Extracting and splitting HTML data

Hi,
Been following many topics here,
I am using an RSS feed, and trying to split the values inside according to the label, so far I have been able to just get the labels name using extraction of “b” and “p” by using other ideas here:


But still not able to:

  • Get the respective data after the labels as you can see by the flow below
  • and separate the “img src” and “hrefs” into separate part of the array

Is this possible to achieve?
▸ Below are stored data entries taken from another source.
/-- Spec 70 section 3, the parity limit (the spec derives it): a step that executes JAL or a branch moves `pc` by an even number of
cells, except that a branch not taken moves it by one. The sums wrap (D6, log 8). -/
def Obligations.RelativeTransfersKeepParity : Prop :=
  ∀ (s t : State) (i : Instr), AboutToExecute s i → relativeOffset i ≠ none → step s = .next t →
    (t.pc - s.pc).toNat % 2 = 0 ∨ (isBranch i = true ∧ t.pc = s.pc + 1#32)

/-- Spec 40 section 3 (the spec derives it): a running machine whose fetched word is `jal x0, 0` stays as it is for ever. The word
0x0000006F is `jal x0, 0` by the presumed opcode value (D1, log 5); the loop test is D10 and D24 (logs 10, 18). -/
def Obligations.JumpToItselfNeverEnds : Prop :=
  ∀ s : State, s.status = .running → fetchAllowed s = true → s.fetch = .ok 0x0000006F#32 →
    ∀ k, Host.Core.run Sys2Proof.core k s = .next s

/-! ## The host -/

/-- Spec 50 sections 1 and 2: the load writes the words to cells 0 to n - 1 and fixes the bound, records itself (log 27), and touches
nothing else; a longer program than the memory is refused (the spec's own choice D18, log 15). It is defined once per reset, before
`execute()`: hence the first two premises. -/
def Obligations.LoadPlacesTheProgram : Prop :=
  ∀ (ws : List Word) (s : State), s.status = .idle → s.loaded = false →
    (ws.length ≤ s.config.memWords → ∃ t, hostLoad ws s = .next t ∧
      (∀ (k : Nat) (h : k < ws.length), cellAt t.mem k = ws[k]) ∧
      (∀ a, ws.length ≤ a → cellAt t.mem a = cellAt s.mem a) ∧
      t.instructionCount = BitVec.ofNat 32 ws.length ∧ t.pc = s.pc ∧ t.regs = s.regs ∧ t.status = s.status ∧
      t.config = s.config ∧ t.loaded = true) ∧
    (s.config.memWords < ws.length → hostLoad ws s = .refused (.hostProgramTooLong ws.length))

/-- Spec 50 R202 to R205: the peeks return the register or the whole cell, the pokes perform the one write and change nothing
else, while the engine is not running. -/
def Obligations.PeeksAndPokesActOnOnePlace : Prop :=
  ∀ s : State, s.status ≠ .running →
    (∀ n, n < 32 → hostReadRegister n s = .ok (s.readReg (BitVec.ofNat 5 n))) ∧
    (∀ n v, n < 32 → ∃ t, hostWriteRegister n v s = .next t ∧ t = s.writeReg (BitVec.ofNat 5 n) v ∧
      OnlyRegAndPc s t (BitVec.ofNat 5 n) v s.pc) ∧
    (∀ a, a < s.config.memWords → hostReadMemory a s = .ok (cellAt s.mem a)) ∧
    (∀ a v, a < s.config.memWords → ∃ t, hostWriteMemory a v s = .next t ∧ OnlyCellAndPc s t a v s.pc)

/-- Spec 50 sections 1 and 2: what the host is refused (D16, D17, D18, log 15): every load, peek, poke and start during
a run (the two status reads and reset are not refused, log 29), an index or address
outside its domain (a natural number, log 28), a second load (log 27), and a load or a start after a run. -/
def Obligations.HostOperationsOutsideTheirDomainAreRefused : Prop :=
  ∀ s : State,
    (s.status = .running → (∀ ws, hostLoad ws s = .refused .hostWhileRunning) ∧
      (∀ n, hostReadRegister n s = .error .hostWhileRunning) ∧ (∀ n v, hostWriteRegister n v s = .refused .hostWhileRunning) ∧
      (∀ a, hostReadMemory a s = .error .hostWhileRunning) ∧ (∀ a v, hostWriteMemory a v s = .refused .hostWhileRunning) ∧
      hostStart s = .refused .hostWhileRunning) ∧
    (s.status ≠ .running → (∀ n, 32 ≤ n → hostReadRegister n s = .error (.hostRegisterIndex n) ∧
        ∀ v, hostWriteRegister n v s = .refused (.hostRegisterIndex n)) ∧
      (∀ a, s.config.memWords ≤ a → hostReadMemory a s = .error (.hostAddress a) ∧
        ∀ v, hostWriteMemory a v s = .refused (.hostAddress a))) ∧
    (s.status = .idle → s.loaded = true → ∀ ws, hostLoad ws s = .refused .hostOncePerReset) ∧
    (s.status = .halted ∨ (∃ f, s.status = .faulted f) → (∀ ws, hostLoad ws s = .refused .hostOncePerReset) ∧
      hostStart s = .refused .hostOncePerReset)

/-- `execute()` with nothing loaded halts at once and changes nothing else (D13, D24, logs 11, 18: a claim should load first). -/
def Obligations.ExecuteWithNothingLoadedHalts : Prop :=
  ∀ (c : Config) (fuel : Nat), hostExecute (fuel + 1) (hostReset c) = .next { hostReset c with status := .halted }

/-- Spec 40 section 3, the end of a run: whatever `execute()` answers within any fuel meets the invariant, so that a halted machine
is at or past its bound and a faulted one stands at the instruction that faulted; the bound and the parameters are those it started
with. The loop test is signed (D10, log 10), `pc` stays at a fault (D14, log 14), the fuel is log 26. The invariant's slot 0 and its
record of the load are the model's (logs 20, 27). -/
def Obligations.ExecuteKeepsTheInvariant : Prop :=
  ∀ (fuel : Nat) (s t : State), s.Inv → s.status = .idle → hostExecute fuel s = .next t →
    t.Inv ∧ t.status ≠ .idle ∧ t.instructionCount = s.instructionCount ∧ t.config = s.config

/-! ## The instructions: for every operand, the word decodes to the instruction, and the instruction has the rule's effect and no
other. A docstring names the log entries its statement rests on beside the spec. -/

/-- Spec 41, ADD: the low 32 bits of the exact sum are written (the wrap is D6, log 8; selectors: D1, log 5). -/
def Obligations.AddWritesTheWrappedSum : Prop :=
  ∀ (rd rs1 rs2 : RegIdx) (s : State),
    (∀ m, decode m (formatR 0b0000000#7 rs2 rs1 0b000#3 rd 0b0110011#7) = .ok (.add rd rs1 rs2)) ∧
    ∃ t, exec (.add rd rs1 rs2) s = .next t ∧
      OnlyRegAndPc s t rd (BitVec.ofInt 32 ((s.readReg rs1).toInt + (s.readReg rs2).toInt)) (s.pc + 1#32)

/-- Spec 41, SUB: the low 32 bits of the exact difference `rs1 - rs2` are written (the wrap is D6, log 8; selectors: D1, log 5). -/
def Obligations.SubWritesTheWrappedDifference : Prop :=
  ∀ (rd rs1 rs2 : RegIdx) (s : State),
    (∀ m, decode m (formatR 0b0100000#7 rs2 rs1 0b000#3 rd 0b0110011#7) = .ok (.sub rd rs1 rs2)) ∧
    ∃ t, exec (.sub rd rs1 rs2) s = .next t ∧
      OnlyRegAndPc s t rd (BitVec.ofInt 32 ((s.readReg rs1).toInt - (s.readReg rs2).toInt)) (s.pc + 1#32)

/-- Spec 42, MUL: with the option, the low 32 bits of the exact product (that only these are kept is the spec's own choice D6,
log 8; selectors: D1, log 5). -/
def Obligations.MulWritesTheWrappedProduct : Prop :=
  ∀ (rd rs1 rs2 : RegIdx) (s : State), s.config.hasMulDiv = true →
    decode true (formatR 0b0000001#7 rs2 rs1 0b000#3 rd 0b0110011#7) = .ok (.mul rd rs1 rs2) ∧
    ∃ t, exec (.mul rd rs1 rs2) s = .next t ∧
      OnlyRegAndPc s t rd (BitVec.ofInt 32 ((s.readReg rs1).toInt * (s.readReg rs2).toInt)) (s.pc + 1#32)

/-- Spec 42, DIV: with the option and a divisor other than zero, the signed quotient; with a zero divisor, ArithmeticFault taken and
nothing else changed, whatever `rd` and the dividend are. The quotient's rounding is `QuotientRoundsTowardZero` (D7, log 9; `pc` at
the fault: D14, log 14; selectors: D1, log 5). That DIV with `rd = 0` still tests its divisor and faults is D25, log 19. -/
def Obligations.DivWritesTheQuotientOrFaults : Prop :=
  ∀ (rd rs1 rs2 : RegIdx) (s : State), s.config.hasMulDiv = true →
    decode true (formatR 0b0000001#7 rs2 rs1 0b100#3 rd 0b0110011#7) = .ok (.div rd rs1 rs2) ∧
    (s.readReg rs2 ≠ 0#32 → ∃ t, exec (.div rd rs1 rs2) s = .next t ∧
      OnlyRegAndPc s t rd (sdiv (s.readReg rs1) (s.readReg rs2)) (s.pc + 1#32)) ∧
    (s.readReg rs2 = 0#32 → exec (.div rd rs1 rs2) s = .next (tookFault s .arithmetic))

/-- Spec 42, `sdiv` (its rounding and the overflow case are the spec's own choice D7, log 9): for a divisor other than zero the
remainder is smaller in magnitude than the divisor and has the dividend's sign or is zero; -2^31 by -1 gives -2^31. -/
def Obligations.QuotientRoundsTowardZero : Prop :=
  (∀ a b : Word, b ≠ 0#32 → ¬ (a = 0x80000000#32 ∧ b = 0xFFFFFFFF#32) →
    (a.toInt - (sdiv a b).toInt * b.toInt).natAbs < b.toInt.natAbs ∧
    (0 ≤ a.toInt → 0 ≤ a.toInt - (sdiv a b).toInt * b.toInt) ∧
    (a.toInt ≤ 0 → a.toInt - (sdiv a b).toInt * b.toInt ≤ 0)) ∧
  sdiv 0x80000000#32 0xFFFFFFFF#32 = 0x80000000#32

/-- Spec 43, LW: the whole cell at `x[rs1] + imm_I` is copied; outside the array it is the model's stop (D11, log 4). The address
wraps (D6, log 8; selectors: D1, log 5). With `rd = 0` the access is still made (D25, log 19). -/
def Obligations.LwLoadsTheWholeCell : Prop :=
  ∀ (rd rs1 : RegIdx) (s : State),
    (∀ m (imm : BitVec 12), decode m (formatI imm rs1 0b010#3 rd 0b0000011#7) = .ok (.lw rd rs1 (imm.signExtend 32))) ∧
    ∀ imm : Word,
      (InArray s (effectiveAddress s rs1 imm) → ∃ t, exec (.lw rd rs1 imm) s = .next t ∧
        OnlyRegAndPc s t rd (cellOf s (s.readReg rs1 + imm)) (s.pc + 1#32)) ∧
      (¬ InArray s (effectiveAddress s rs1 imm) →
        exec (.lw rd rs1 imm) s = .fault (.outOfRange (s.readReg rs1 + imm).toInt))

/-- Spec 43, LH and LB: they keep the low 16 and 8 bits of the cell, sign-extended; outside the array they are the model's stop
(D11, log 4). The address wraps (D6, log 8; selectors: D1, log 5). With `rd = 0` the access is still made (D25, log 19). -/
def Obligations.LhAndLbLoadTheLowBitsSignExtended : Prop :=
  ∀ (rd rs1 : RegIdx) (s : State),
    (∀ m (imm : BitVec 12), decode m (formatI imm rs1 0b001#3 rd 0b0000011#7) = .ok (.lh rd rs1 (imm.signExtend 32)) ∧
      decode m (formatI imm rs1 0b000#3 rd 0b0000011#7) = .ok (.lb rd rs1 (imm.signExtend 32))) ∧
    ∀ imm : Word,
      (InArray s (effectiveAddress s rs1 imm) →
        (∃ t, exec (.lh rd rs1 imm) s = .next t ∧
          OnlyRegAndPc s t rd (((cellOf s (s.readReg rs1 + imm)).setWidth 16).signExtend 32) (s.pc + 1#32)) ∧
        (∃ t, exec (.lb rd rs1 imm) s = .next t ∧
          OnlyRegAndPc s t rd (((cellOf s (s.readReg rs1 + imm)).setWidth 8).signExtend 32) (s.pc + 1#32))) ∧
      (¬ InArray s (effectiveAddress s rs1 imm) →
        exec (.lh rd rs1 imm) s = .fault (.outOfRange (s.readReg rs1 + imm).toInt) ∧
        exec (.lb rd rs1 imm) s = .fault (.outOfRange (s.readReg rs1 + imm).toInt))

/-- Spec 44, ADDI: the low 32 bits of the exact sum of the register and the immediate are written (the wrap is D6, log 8;
selectors: D1, log 5). -/
def Obligations.AddiAddsTheImmediate : Prop :=
  ∀ (rd rs1 : RegIdx) (s : State),
    (∀ m (imm : BitVec 12), decode m (formatI imm rs1 0b000#3 rd 0b0010011#7) = .ok (.addi rd rs1 (imm.signExtend 32))) ∧
    ∀ imm : Word, ∃ t, exec (.addi rd rs1 imm) s = .next t ∧
      OnlyRegAndPc s t rd (BitVec.ofInt 32 ((s.readReg rs1).toInt + imm.toInt)) (s.pc + 1#32)

/-- Spec 44, ANDI and ORI: they combine the register with the sign-extended immediate, bit by bit (selectors: D1, log 5). -/
def Obligations.AndiAndOriCombineBitwise : Prop :=
  ∀ (rd rs1 : RegIdx) (s : State),
    (∀ m (imm : BitVec 12), decode m (formatI imm rs1 0b111#3 rd 0b0010011#7) = .ok (.andi rd rs1 (imm.signExtend 32)) ∧
      decode m (formatI imm rs1 0b110#3 rd 0b0010011#7) = .ok (.ori rd rs1 (imm.signExtend 32))) ∧
    ∀ imm : Word,
      (∃ t, exec (.andi rd rs1 imm) s = .next t ∧ OnlyRegAndPc s t rd (s.readReg rs1 &&& imm) (s.pc + 1#32)) ∧
      (∃ t, exec (.ori rd rs1 imm) s = .next t ∧ OnlyRegAndPc s t rd (s.readReg rs1 ||| imm) (s.pc + 1#32))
Thank you very much.

My flow

{
  "nodes": [
    {
      "parameters": {
        "url": "http://www.trumba.com/calendars/brisbane-city-council.rss"
      },
      "name": "RSS Feed Read1",
      "type": "n8n-nodes-base.rssFeedRead",
      "typeVersion": 1,
      "position": [
        280,
        770
      ],
      "notes": "Brisbane\nhttps://www.trumba.com/calendars/redland-city-council.rss"
    },
    {
      "parameters": {
        "keepOnlySet": true,
        "values": {
          "string": [
            {
              "name": "contentSnippet",
              "value": "={{$json[\"content\"]}}"
            },
            {
              "name": "Content",
              "value": "={{$json[\"contentSnippet\"]}}"
            }
          ]
        },
        "options": {}
      },
      "name": "Set4",
      "type": "n8n-nodes-base.set",
      "typeVersion": 1,
      "position": [
        570,
        770
      ]
    },
    {
      "parameters": {
        "dataPropertyName": "contentSnippet",
        "extractionValues": {
          "values": [
            {
              "key": "text1",
              "cssSelector": "b",
              "returnArray": true
            },
            {
              "key": "text",
              "cssSelector": "a"
            }
          ]
        },
        "options": {}
      },
      "name": "HTML Extract1",
      "type": "n8n-nodes-base.htmlExtract",
      "typeVersion": 1,
      "position": [
        870,
        710
      ]
    },
    {
      "parameters": {
        "dataPropertyName": "Content",
        "extractionValues": {
          "values": [
            {
              "key": "text1",
              "cssSelector": "p",
              "returnArray": true
            },
            {
              "key": "text",
              "cssSelector": "a"
            }
          ]
        },
        "options": {}
      },
      "name": "HTML Extract4",
      "type": "n8n-nodes-base.htmlExtract",
      "typeVersion": 1,
      "position": [
        870,
        890
      ]
    }
  ],
  "connections": {
    "RSS Feed Read1": {
      "main": [
        [
          {
            "node": "Set4",
            "type": "main",
            "index": 0
          }
        ]
      ]
    },
    "Set4": {
      "main": [
        [
          {
            "node": "HTML Extract1",
            "type": "main",
            "index": 0
          },
          {
            "node": "HTML Extract4",
            "type": "main",
            "index": 0
          }
        ]
      ]
    }
  }
}

I just saw i never mentioned my solution for the problem i was facing, in the end this was the solution for me:

items[0].json.myVariable = items[0].json.data.match(/Description Work.*?./s);
return items;

Hi Damian,
While this works for JSON, having hard time making work to an HTML extract, since all my data is in one “string”, I can’t seem to separate them all into an array of values.
the “p” and “b” work, but the rest doesn’t. Apologies, but I am pretty new to n8n and javascript is still a foreign language for me :slight_smile:. Thank you.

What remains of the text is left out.